Large Scale Proteomic Data and Network-Based Systems Biology Approaches to Explore the Plant World.

Author information

1
Institute for Biomedical Technologies-National Research Council; F.lli Cervi 93, 20090 Segrate, Milan, Italy. dario.disilvestre@itb.cnr.it.
2
Institute for Biomedical Technologies-National Research Council; F.lli Cervi 93, 20090 Segrate, Milan, Italy. andrea.bergamaschi2@studenti.unipr.it.
3
Institute for Biomedical Technologies-National Research Council; F.lli Cervi 93, 20090 Segrate, Milan, Italy. edobellini92@gmail.com.
4
Institute for Biomedical Technologies-National Research Council; F.lli Cervi 93, 20090 Segrate, Milan, Italy. pierluigi.mauri@itb.cnr.it.

Abstract

The investigation of plant organisms by means of data-derived systems biology approaches based on network modeling is mainly characterized by genomic data, while the potential of proteomics is largely unexplored. This delay is mainly caused by the paucity of plant genomic/proteomic sequences and annotations which are fundamental to perform mass-spectrometry (MS) data interpretation.
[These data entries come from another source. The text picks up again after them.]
-- ==== Sys2Proof/Machine/State.lean ====
section
/-! DEFINITION. The state of the frame codec: the spec's own record `st` of exactly three fields (10_state.md R20), and
around it what a closed machine needs: the agents' submitted bytes and the order of acceptance (20_memory.md R48), the
response port (30_encoding.md R75, R53) and the implementation's parameters (00_scope.md R7, R9). The codec has no
registers, no program counter, no flags and no memory (R24, R25, R26, R40). -/

namespace Sys2Proof.Machine

/-- The two agents that submit operations (R48). -/
inductive Agent where
  /-- Expected to submit ENCODE, CSUM_GEN, CSUM_CHECK, STATUS and RESET. -/
  | host
  /-- Expected to submit FEED and FEEDN; the expectation is not checked (R208). -/
  | transport
deriving DecidableEq, Repr

/-- The status of a response (60_exceptions.md R201). -/
inductive Status where
  /-- The operation was performed. -/
  | ok
  /-- A reserved OP, or a non-zero must-be-0 field (R73, R74). -/
  | illegalOp
  /-- ENCODE with more than MAX_PAYLOAD bytes (R120). -/
  | invalidArgument
  /-- An operation other than RESET before any RESET (R21). -/
  | notInit
deriving DecidableEq, Repr

/-- The one response of a transaction, the status and RDATA (R75). -/
structure Response where
  status : Status
  rdata : List Byte
deriving DecidableEq, Repr

/-- The codec's state `st`, exactly three fields (R20). -/
structure Codec where
  /-- A RESET has been applied since power-on (R21). -/
  init : Bool
  /-- The receive buffer in stream order, the head first (R22). -/
  buf : List Byte
  /-- The MalformedFrame counter (R23). -/
  malf : Counter
deriving DecidableEq, Repr

/-- The machine. Only `st` is the spec's state; the other fields are its inputs, observations and parameters (R29). -/
structure State where
  /-- The codec's own state (R20). -/
  st : Codec
  /-- Transaction bytes that the host agent has submitted and the port has not accepted, oldest first (R48, R70). -/
  hostQ : List Byte
  /-- The same of the transport agent. -/
  transportQ : List Byte
  /-- Whose operation the port accepts next, and next after that: the free interleaving as plain data (R48). -/
  grants : List Agent
  /-- The response port: responses not yet read, oldest first (R75, R53). -/
  responses : List Response
  /-- The implementation's parameters; no operation writes them (R7, R9, R231). -/
  cfg : Config
deriving DecidableEq, Repr

/-- The codec has no trap, no exception and no handler, and no operation ends without a response (R200, R75): no step of
this machine faults, so the type has no constructor and no claim can rest on a fault. Safe. -/
inductive Fault
deriving DecidableEq, Repr

/-- Why the model gives an instruction no meaning. -/
inductive Refusal where
  /-- Raised by an arm of `exec` whose instruction has no meaning yet; no arm raises it now. Safe: the model stops. -/
  | notModelled (mnemonic : String)
deriving DecidableEq, Repr

/-- The machine right after the RESET operation (R31): init true, buf empty, malf 0. The ports are empty, the response port
is unbounded (R9) and MAX_PAYLOAD is the value of the spec's vectors (log entries 2 to 5). -/
def State.reset : State :=
  { st := { init := true, buf := [], malf := 0#32 }
    hostQ := []
    transportQ := []
    grants := []
    responses := []
    cfg := Config.reference }

/-- The machine at power-on: init false, and `buf` and `malf` whatever they are, since the spec leaves them unspecified
(R30). They are arguments, so that a claim about power-on holds for all contents (log entry 3). DESIGN CHOICE: the ports
(`hostQ`, `transportQ`, `grants`, `responses`) are empty; R29 and R30 give them no value at power-on (log entry 17). -/
def State.powerOn (cfg : Config) (buf : List Byte) (malf : Counter) : State :=
  { st := { init := false, buf := buf, malf := malf }
    hostQ := []
    transportQ := []
    grants := []
    responses := []
    cfg := cfg }

end Sys2Proof.Machine
end

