-- ==== Sys2Proof/Certificates/Slice0/Obligations.lean ====
section
/-! DEFINITION. The statements for the provers, by the numbered rules of the spec. Every response is written out as the record
(status, RDATA) that the operation appends to the response port; an equation with a whole next state says that nothing else
changes. -/

open Sys2Proof Sys2Proof.Machine

/-! ### Framing, decoding, encoding -/

/-- R70: a transaction is OP, A, B and exactly B data bytes, framed by B alone whatever OP holds, and its header is
H = OP·2^16 + A·2^8 + B. -/
def Obligations.TransactionsAreFramedByTheirLengthByte : Prop :=
  (∀ (op a b : Byte) (data rest : List Byte), data.length = b.toNat →
    takeTransaction (op :: a :: b :: (data ++ rest)) = some (⟨op, a, b, data⟩, rest)) ∧
  (∀ (op a b : Byte) (data : List Byte), data.length < b.toNat → takeTransaction (op :: a :: b :: data) = none) ∧
  (∀ bs : List Byte, bs.length < 3 → takeTransaction bs = none) ∧
  (∀ t : Transaction, t.header.toNat = t.op.toNat * 2 ^ 16 + t.a.toNat * 2 ^ 8 + t.b.toNat)

/-- Every well-formed operation's bytes are framed and decoded as that operation, with every operand, whatever follows. -/
def Obligations.DecodingAnEncodingGivesTheOperation : Prop :=
  ∀ (i : Instr) (rest : List Byte), i.WellFormed →
    ∃ t, takeTransaction (encode i ++ rest) = some (t, rest) ∧ decode t = .instr i

/-- Bytes that decode to an operation are exactly the encoding of that operation, which is well-formed: each operation has one
spelling. -/
def Obligations.EncodingADecodingGivesTheBytes : Prop :=
  ∀ (bs rest : List Byte) (t : Transaction) (i : Instr), takeTransaction bs = some (t, rest) → decode t = .instr i →
    i.WellFormed ∧ encode i ++ rest = bs

/-- R72, R73, R74: a transaction is illegal exactly when OP is reserved, or a must-be-0 field is not 0. -/
def Obligations.IllegalExactlyForReservedOpcodesAndFields : Prop :=
  ∀ t : Transaction, (∃ why, decode t = .illegal why) ↔
    (t.op ∉ [0x01#8, 0x02#8, 0x10#8, 0x11#8, 0x20#8, 0x30#8, 0x31#8] ∨
     (t.op ∈ [0x01#8, 0x02#8] ∧ (t.a ≠ 0#8 ∨ t.b ≠ 0#8)) ∨
     (t.op ∈ [0x10#8, 0x11#8, 0x31#8] ∧ t.a ≠ 0#8) ∨
     (t.op = 0x30#8 ∧ t.b ≠ 0#8))

/-- Decoding agrees with the opcode table: a header is legal exactly when a row accepts it, and the row that accepts it is the
one with the operation's mnemonic. -/
def Obligations.DecodingAgreesWithTheOpcodeTable : Prop :=
  (∀ t : Transaction, (∃ i, decode t = .instr i) ↔ ∃ r ∈ opcodeTable, r.accepts t.header = true) ∧
  (∀ (t : Transaction) (i : Instr), decode t = .instr i →
    ∀ r ∈ opcodeTable, (r.accepts t.header = true ↔ r.mnemonic = i.mnemonic))

/-- Port bytes written out from R70 and R71, one word for each row of the opcode table. -/
def Obligations.SpecWordsDecodeToTheirOperations : Prop :=
  decodeTableWord 24 0x010000 = some .reset ∧
  decodeTableWord 24 0x020000 = some .status ∧
  decodeTableWord 24 0x100002 = some (.csumGen [0x00#8, 0x00#8]) ∧
  decodeTableWord 40 0xA653110002 = some (.csumCheck [0x53#8, 0xA6#8]) ∧
  decodeTableWord 24 0x204100 = some (.encode 0x41#8 []) ∧
  decodeTableWord 24 0x30A600 = some (.feed 0xA6#8) ∧
  decodeTableWord 32 0xA6310001 = some (.feedn [0xA6#8]) ∧
  decodeTableWord 24 0x000000 = none ∧
  decodeTableWord 24 0x304101 = none

/-! ### The step and the ports -/

/-- When the granted agent's next bytes encode a well-formed operation, the step is the operation's meaning on the machine with
those bytes and that grant consumed, up to the hold of a full response port; with an unbounded port it is the meaning. -/
def Obligations.StepRunsTheAcceptedOperation : Prop :=
  ∀ (s : State) (a : Agent) (g : List Agent) (i : Instr) (rest : List Byte),
    s.grants = a :: g → s.queue a = encode i ++ rest → i.WellFormed →
    step s = hold s (exec i { s.setQueue a rest with grants := g }) ∧
    (s.cfg.outDepth = none → step s = exec i { s.setQueue a rest with grants := g })

/-- R73, R74: a transaction with a reserved OP, or a non-zero must-be-0 field, answers ILLEGAL_OP and changes no codec state;
its data bytes are consumed. -/
def Obligations.IllegalTransactionsAnswerIllegalOp : Prop :=
  ∀ (s : State) (a : Agent) (g : List Agent) (t : Transaction) (rest : List Byte),
    s.grants = a :: g → t.data.length = t.b.toNat → s.queue a = [t.op, t.a, t.b] ++ t.data ++ rest →
    s.cfg.outDepth = none →
    (t.op ∉ [0x01#8, 0x02#8, 0x10#8, 0x11#8, 0x20#8, 0x30#8, 0x31#8] ∨
     (t.op ∈ [0x01#8, 0x02#8] ∧ (t.a ≠ 0#8 ∨ t.b ≠ 0#8)) ∨
     (t.op ∈ [0x10#8, 0x11#8, 0x31#8] ∧ t.a ≠ 0#8) ∨
     (t.op = 0x30#8 ∧ t.b ≠ 0#8)) →
    step s = .next { s.setQueue a rest with grants := g, responses := s.responses ++ [⟨.illegalOp, []⟩] }

/-- The model's choice of log entry 6: while no operation is granted, or the granted agent's transaction has not fully arrived,
the machine waits as it is. -/
def Obligations.StepWaitsForACompleteTransaction : Prop :=
  (∀ s : State, s.grants = [] → step s = .next s) ∧
  (∀ (s : State) (a : Agent) (g : List Agent), s.grants = a :: g →
    ((s.queue a).length < 3 ∨
      ∃ op a' b data, s.queue a = op :: a' :: b :: data ∧ data.length < b.toNat) →
    step s = .next s)

/-- R53 by the model's reading of log entry 5: with a response port of `d` bytes an operation whose response does not fit is
held, and the machine stays as it was; an operation whose response fits has its effect. -/
def Obligations.FullResponsePortHoldsTheOperation : Prop :=
  ∀ (s after : State) (a : Agent) (g : List Agent) (i : Instr) (rest : List Byte) (d : Nat),
    s.grants = a :: g → s.queue a = encode i ++ rest → i.WellFormed → s.cfg.outDepth = some d →
    exec i { s.setQueue a rest with grants := g } = .next after →
    (d < (after.responses.map fun r => r.rdata.length + 1).sum → step s = .next s) ∧
    ((after.responses.map fun r => r.rdata.length + 1).sum ≤ d → step s = .next after)

/-- R48, R75: a step takes transactions only off the front of the granted agent's queue, in the order of the grants; it drops no
response and adds at most one, behind the earlier ones; and it never changes the parameters. -/
def Obligations.StepKeepsSubmissionAndResponseOrder : Prop :=
  ∀ s s' : State, step s = .next s' →
    (∀ a, s'.queue a <:+ s.queue a) ∧
    (∀ a g, s.grants = a :: g → ∀ a', a' ≠ a → s'.queue a' = s.queue a') ∧
    s'.grants <:+ s.grants ∧
    (s'.responses = s.responses ∨ ∃ r, s'.responses = s.responses ++ [r]) ∧
    s'.cfg = s.cfg

/-- R48, R53, R230: submitting appends to that agent's bytes, granting appends to the order, reading takes the oldest response,
and none of them touches the codec; a reset input leaves the codec as RESET does and touches nothing else. -/
def Obligations.OutsideActionsTouchOnlyTheirPort : Prop :=
  (∀ (s : State) (a : Agent) (bs : List Byte),
    (s.submit a bs).queue a = s.queue a ++ bs ∧ (∀ a', a' ≠ a → (s.submit a bs).queue a' = s.queue a') ∧
    (s.submit a bs).st = s.st ∧ (s.submit a bs).grants = s.grants ∧ (s.submit a bs).responses = s.responses ∧
    (s.submit a bs).cfg = s.cfg) ∧
  (∀ (s : State) (a : Agent), s.grant a = { s with grants := s.grants ++ [a] }) ∧
  (∀ s : State, s.responses = [] → s.consume = none) ∧
  (∀ (s : State) (r : Response) (rs : List Response), s.responses = r :: rs →
    s.consume = some (r, { s with responses := rs })) ∧
  (∀ s : State, s.resetInput = { s with st := ⟨true, [], 0#32⟩ })

/-! ### Reset and the rest invariant -/

/-- R31: after RESET init is true, the buffer is empty and the counter is 0; the machine's reset state has these values and
meets the invariant. -/
def Obligations.ResetStateHasTheResetValues : Prop :=
  State.reset.st = ⟨true, [], 0#32⟩ ∧ State.reset.Inv

/-- R147: every step, from every state, keeps the rest invariant: once a RESET has been applied, the buffer is empty or holds
a head L ≥ 1 and at most L + 1 bytes. -/
def Obligations.StepKeepsTheRestInvariant : Prop :=
  ∀ s s' : State, s.Inv → step s = .next s' → s'.Inv

/-- R147, R181: a buffer at rest holds at most 256 bytes, and 256 only behind a head of 0xFF. -/
def Obligations.RestBoundsTheBuffer : Prop :=
  ∀ buf : List Byte, restShape buf = true → buf.length ≤ 256 ∧ (buf.length = 256 → buf.head? = some 0xFF#8)

/-- R140: the control state is the spec's table of conditions on the buffer; at rest it is EMPTY or COLLECT. -/
def Obligations.ControlStateIsATableOnTheBuffer : Prop :=
  (∀ c : Codec, controlState c = .empty ↔ c.buf.length = 0) ∧
  (∀ (c : Codec) (L k : Nat), controlState c = .collect L k ↔
    ∃ head rest, c.buf = head :: rest ∧ L = head.toNat ∧ 1 ≤ L ∧ k = c.buf.length ∧ k ≤ L + 1) ∧
  (∀ c : Codec, controlState c = .zero ↔ c.buf.head? = some 0#8) ∧
  (∀ (c : Codec) (L : Nat), controlState c = .eval L ↔
    ∃ head rest, c.buf = head :: rest ∧ L = head.toNat ∧ 1 ≤ L ∧ L + 2 ≤ c.buf.length) ∧
  (∀ c : Codec, restShape c.buf = true → controlState c = .empty ∨ ∃ L k, controlState c = .collect L k)

/-- R180, R31: RESET answers OK without data and leaves exactly the reset values, from every state; A and B must be 0. -/
def Obligations.ResetGivesTheResetValues : Prop :=
  (∀ s : State, exec .reset s =
    .next { s with st := ⟨true, [], 0#32⟩, responses := s.responses ++ [⟨.ok, []⟩] }) ∧
  (∀ data : List Byte, decode ⟨0x01#8, 0#8, 0#8, data⟩ = .instr .reset) ∧
  (∀ (a b : Byte) (data : List Byte), a ≠ 0#8 ∨ b ≠ 0#8 →
    decode ⟨0x01#8, a, b, data⟩ = .illegal (.reservedField 0x01#8 a b))

/-- R51, R233: after a RESET nothing of the earlier stream shows: two machines with the same parameters, whatever else they
hold, give the same codec state and the same new responses for every run that begins with RESET. -/
def Obligations.ResetForgetsTheStream : Prop :=
  ∀ (s₁ s₂ : State) (ops : List Instr), s₁.cfg = s₂.cfg →
    ∃ t₁ t₂ rs, runOps (.reset :: ops) s₁ = .next t₁ ∧ runOps (.reset :: ops) s₂ = .next t₂ ∧ t₁.st = t₂.st ∧
      t₁.responses = s₁.responses ++ rs ∧ t₂.responses = s₂.responses ++ rs

/-- R21, R201: while init is false every operation except RESET answers NOT_INIT, also where INVALID_ARGUMENT would apply
(R204), and nothing else changes; and init is true after an operation exactly when it was true before or the operation is
RESET. -/
def Obligations.NothingButResetRunsBeforeReset : Prop :=
  (∀ (i : Instr) (s : State), s.st.init = false → i ≠ .reset →
    exec i s = .next { s with responses := s.responses ++ [⟨.notInit, []⟩] }) ∧
  (∀ (i : Instr) (s t : State), exec i s = .next t → (t.st.init = true ↔ s.st.init = true ∨ i = .reset))

/-! ### What every operation does -/

/-- R75, R201: every operation goes on to a next state with exactly one more response; an error has no data and changes no
codec state; the ports and the parameters are not the operation's to change; no operation that was decoded answers
ILLEGAL_OP. -/
def Obligations.EveryOperationAnswersOnce : Prop :=
  ∀ (i : Instr) (s : State), ∃ (st : Codec) (r : Response),
    exec i s = .next { s with st := st, responses := s.responses ++ [r] } ∧
    (r.status ≠ .ok → r.rdata = [] ∧ st = s.st) ∧ r.status ≠ .illegalOp ∧
    (r.status = .invalidArgument → ∃ cmd p, i = .encode cmd p ∧ s.cfg.maxPayload.val < p.length)

/-- R55, R49: STATUS, CSUM_GEN, CSUM_CHECK and ENCODE write nothing but their response, in every state; the response of the
last three depends only on init and the parameters. -/
def Obligations.ReadingOperationsWriteNothing : Prop :=
  (∀ (i : Instr) (s : State), i.isReceive = false → i ≠ .reset →
    ∃ r, exec i s = .next { s with responses := s.responses ++ [r] }) ∧
  (∀ (i : Instr) (s s' : State), i.isReceive = false → i ≠ .reset → i ≠ .status →
    s.st.init = s'.st.init → s.cfg = s'.cfg →
    ∃ r, exec i s = .next { s with responses := s.responses ++ [r] } ∧
      exec i s' = .next { s' with responses := s'.responses ++ [r] })

/-- R55: FEED and FEEDN change only the buffer, the counter and the response port, in every state, and their response and
their effect on the codec depend only on the codec. -/
def Obligations.ReceivingWritesOnlyBufferAndCounter : Prop :=
  ∀ (i : Instr) (s s' : State), i.isReceive = true → s.st = s'.st →
    ∃ buf malf r,
      exec i s = .next { s with st := { s.st with buf := buf, malf := malf }, responses := s.responses ++ [r] } ∧
      exec i s' = .next { s' with st := { s'.st with buf := buf, malf := malf }, responses := s'.responses ++ [r] }

/-- R49: a receive operation and a transmit operation give the same responses and the same codec state in either order. -/
def Obligations.TransmitAndReceiveCommute : Prop :=
  ∀ (tx rx : Instr) (s : State), tx.isReceive = false → tx ≠ .reset → tx ≠ .status → rx.isReceive = true →
    ∃ st r₁ r₂, runOps [tx, rx] s = .next { s with st := st, responses := s.responses ++ [r₁, r₂] } ∧
      runOps [rx, tx] s = .next { s with st := st, responses := s.responses ++ [r₂, r₁] }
However, Next Generation Sequencing (NGS) techniques are contributing to filling this gap and an increasing number of studies are focusing on plant proteome profiling and protein-protein interactions (PPIs) identification. Interesting results were obtained by evaluating the topology of PPI networks in the context of organ-associated biological processes as well as plant-pathogen relationships. These examples foreshadow well the benefits that these approaches may provide to plant research. Thus, in addition to providing an overview of the main-omic technologies recently used on plant organisms, we will focus on studies that rely on concepts of module, hub and shortest path, and how they can contribute to the plant discovery processes. In this scenario, we will also consider gene co-expression networks, and some examples of integration with metabolomic data and genome-wide association studies (GWAS) to select candidate genes will be mentioned.